Q: What made you initiate this volume?

We initiated this collection as a group of editors as we have been collaborating for several years now on a project about refugee youth and public space. This project was funded by the Humanities in the European Research Area (HERA) Public Spaces call through which we secured funding to explore the lived experiences of young refugees in the cities of Leipzig, Amsterdam, Brussels, and Newcastle upon Tyne.

As part of this project, we have produced animated videos about refugee arrivals, refugee experiences and negotiations of public space, as well as their experiences of the covid-19 pandemic. Our project website provides further details about the work we have been doing, including a link to our final report which is available in English, German, French, and Dutch. A couple of the chapters in the edited collection are based on fieldwork we conducted as part of this project. 

An excerpt from the introductory chapter:

This book explicitly focuses on refugee youth’s negotiations of spatial, social and economic justices and injustices in the public urban spaces in which they arrive after migration. It takes refugee youth as active agents and gives priority to their voices and experiences; the importance of listening to such accounts is emphasised by Les Back in Chapter 14. By putting personal and everyday geographies of refugee youth central, we do not overlook structural forms of exclusion that take place, but we show how young people themselves make sense of their lives in the new places of arrival. By putting their experiences centre stage, we extend scholarship on refugee youth beyond its dominant focus on social work practices and welfare services (eg Kohli, 2006; Nelson et al, 2016), policy-related responses (eg Bhabha & Schmidt, 2008; Menjivar & Perreira, 2017; Parusel, 2017), and psychosocial wellbeing (eg Bean et al, 2007; Derluyn & Broekaert, 2008; Stotz et al, 2015).

Thus, some chapters take young refugees’ everyday experiences as a starting point to reflect on the infrastructural and organisational context and broader issues of spatial justice.

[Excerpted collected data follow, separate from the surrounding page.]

-- ==== Sys2Proof/Decode.lean ====
section
/-! DEFINITION. Which command a table word, a link character or the bytes of an SPI frame spell. -/

namespace Sys2Proof

/-- The opcode table gives none of its rows any bits, so no word spells a command. -/
def decodeTableWord (_nbits _w : Nat) : Option Instr := none

/-- The command that a character taken on a hit lane is (R4); none for 12 bits without a start bit of 0. -/
def decodeHitCharacter (lane : Lane) (ch : Character) : Option Instr :=
  match Machine.receive ch with
  | .idle => none
  | .header _ => some (.hitLaneHeader lane ch)
  | .data _ => some (.hitLaneDataCharacter lane ch)
  | .error => some (.hitLaneCharacterError lane ch)

/-- The command that a character taken on PLIN is (R4, R65); none for 12 bits without a start bit of 0. -/
def decodePlinCharacter (ch : Character) : Option Instr :=
  match Machine.receive ch with
  | .idle => none
  | .header _ => some (.plinHeader ch)
  | .data _ => some (.plinDataCharacter ch)
  | .error => some (.plinCharacterError ch)

/-- The commands that the bits of a hit lane deliver (R4). -/
def decodeHitLine (lane : Lane) (bits : List Bool) : List Instr :=
  (Machine.lineCharacters bits).filterMap (decodeHitCharacter lane)

/-- The commands that the bits of PLIN deliver (R4, R65). -/
def decodePlinLine (bits : List Bool) : List Instr :=
  (Machine.lineCharacters bits).filterMap decodePlinCharacter

/-- The row of a CONFIG WRITE frame: a row of its own where the parameter has one, else CONFIG_WRITE. -/
def decodeConfigWrite (f : Frame) : Instr :=
  let value := BitVec.ofNat 16 (Machine.bytesToNat (f.payload.drop 1))
  if Machine.formOk 0x04 f then
    match Machine.paramOfCode (f.byteAt 0) with
    | some (.geometry g) => .geometryWrite f.flags g value
    | some .sampleTimeout => .sampleTimeoutWrite f.flags value
    | some .lockLimit => .lockLimitWrite f.flags value
    | some .annEnable => .annEnableWrite f.flags value
    | _ => .configWrite f
  else .configWrite f

/-- The command of a request code (Table 12-5). -/
def decodeRequest (code : Nat) (f : Frame) : Option Instr :=
  match code with
  | 0x01 => some (.status f)
  | 0x02 => some (.counters f)
  | 0x03 => some (.configRead f)
  | 0x04 => some (decodeConfigWrite f)
  | 0x05 => some (.sensorRead f)
  | 0x06 => some (.sensorWrite f)
  | 0x10 => some (.start f)
  | 0x11 => some (.stop f)
  | 0x12 => some (.freeze f)
  | 0x13 => some (.thaw f)
  | 0x14 => some (.engineReset f)
  | 0x15 => some (.restartChannels f)
  | 0x16 => some (.setView f)
  | 0x20 => some (.lookup f)
  | 0x21 => some (.scan f)
  | 0x22 => some (.changes f)
  | 0x23 => some (.seed f)
  | 0x24 => some (.mark f)
  | 0x25 => some (.clearStats f)
  | 0x26 => some (.retire f)
  | _ => none

/-- The command that the bytes of one SPI frame are (R176, R192): none for a frame with no complete
byte, a read frame for the read code, else a request frame. -/
def decodeFrame (bytes : List Byte) : Option Instr :=
  match bytes with
  | [] => none
  | code :: rest =>
    if code = Config.readCode then some (.responseRead { bytes := bytes.length, overtaken := false })
    else
      match rest with
      | flags :: length :: payload =>
        some ((decodeRequest code.toNat { flags, length, payload }).getD (.unknownRequestCode bytes))
      | _ => some (.unknownRequestCode bytes)

/-- The command that the bits clocked on SDI in one SPI frame are (R176, R192). -/
def decodeBits (bits : List Bool) : Option Instr := decodeFrame (Machine.bytesOfBits bits)

/-- The bytes of a request frame with a code (Table 12-3). -/
def frameBytes (code : Byte) (f : Frame) : List Byte := code :: f.flags :: f.length :: f.payload

/-- The bytes of the SPI frame of a port command (Table 12-5); none for a command that is no SPI frame, or
two (a read frame overtaken by a request frame). -/
def encodeFrame : Instr → Option (List Byte)
  | .responseRead r =>
    if r.overtaken then none else some (Config.readCode :: List.replicate (r.bytes - 1) 0xFF)
  | .status f => some (frameBytes 0x01 f)
  | .counters f => some (frameBytes 0x02 f)
  | .configRead f => some (frameBytes 0x03 f)
  | .configWrite f => some (frameBytes 0x04 f)
  | .geometryWrite flags g v => some (frameBytes 0x04 (Machine.configFrame flags (.geometry g) v))
  | .sampleTimeoutWrite flags v => some (frameBytes 0x04 (Machine.configFrame flags .sampleTimeout v))
  | .lockLimitWrite flags v => some (frameBytes 0x04 (Machine.configFrame flags .lockLimit v))
  | .annEnableWrite flags v => some (frameBytes 0x04 (Machine.configFrame flags .annEnable v))
  | .sensorRead f => some (frameBytes 0x05 f)
  | .sensorWrite f => some (frameBytes 0x06 f)
  | .start f => some (frameBytes 0x10 f)
  | .stop f => some (frameBytes 0x11 f)
  | .freeze f => some (frameBytes 0x12 f)
  | .thaw f => some (frameBytes 0x13 f)
  | .engineReset f => some (frameBytes 0x14 f)
  | .restartChannels f => some (frameBytes 0x15 f)
  | .setView f => some (frameBytes 0x16 f)
  | .lookup f => some (frameBytes 0x20 f)
  | .scan f => some (frameBytes 0x21 f)
  | .changes f => some (frameBytes 0x22 f)
  | .seed f => some (frameBytes 0x23 f)
  | .mark f => some (frameBytes 0x24 f)
  | .clearStats f => some (frameBytes 0x25 f)
  | .retire f => some (frameBytes 0x26 f)
  | .unknownRequestCode bytes => some bytes
  | .reset | .resetnRelease | .lowTicksWrap | .hitLaneHeader _ _ | .hitLaneDataCharacter _ _
  | .hitLaneCharacterError _ _ | .mergeServe | .restartCountExpiry | .settleCountExpiry
  | .hitPlacement | .eventExpiry | .plinHeader _ | .plinDataCharacter _ | .plinCharacterError _
  | .sampleTimeoutExpiry | .sweepTimerExpiry | .fold | .sweepSlice | .portGrant
  | .operationCompletion | .requestedDrainEnd | .ruptureDrainEnd | .lockExpiry
  | .annunciatorFrameStart => none

end Sys2Proof
end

Other chapters, however, work the other way around, by first exploring the legal-political context of migration management, in which, later on, actors within the arrival infrastructure and young refugees’ everyday experiences are located.

Our focus on public space takes existing scholarship on refugee youth even further because it offers opportunities to explore meaningful spaces for refugee youth in the city that go beyond formal community or organisational settings and include spaces that might be created by refugee youth themselves. It also allows us to explore the notion of visibility along the lines of recognition. In this sense, recognition refers to ‘acts of resistance and empowerment by minority groups against the mainstream, for instance, how they claim a space to make themselves visible’ (De Backer, 2019, p 309) in the urban landscape.

As younger people, refugee youth are worthy of study in their own right (Hopkins, 2020; Hopkins & Hill, 2008, 2010). Not only are refugee youth a significant cohort of the overall refugee population, but they are also especially worth paying attention to, given the important role they can play in the future of the society and in politics and the economy. Younger people also offer an important vantage point from which to view broader aspects of social continuity and social change; indeed, it is often among young people that we first start to see the emergence of social changes and transformation, so they have the potential to offer valuable insights into the future. In this book, numerous examples are given of how refugee youth – despite strong and strict politics of belonging – claim space and recognition in the cities where they have settled and how new places and encounters are shaping up as a result of these interventions by young people.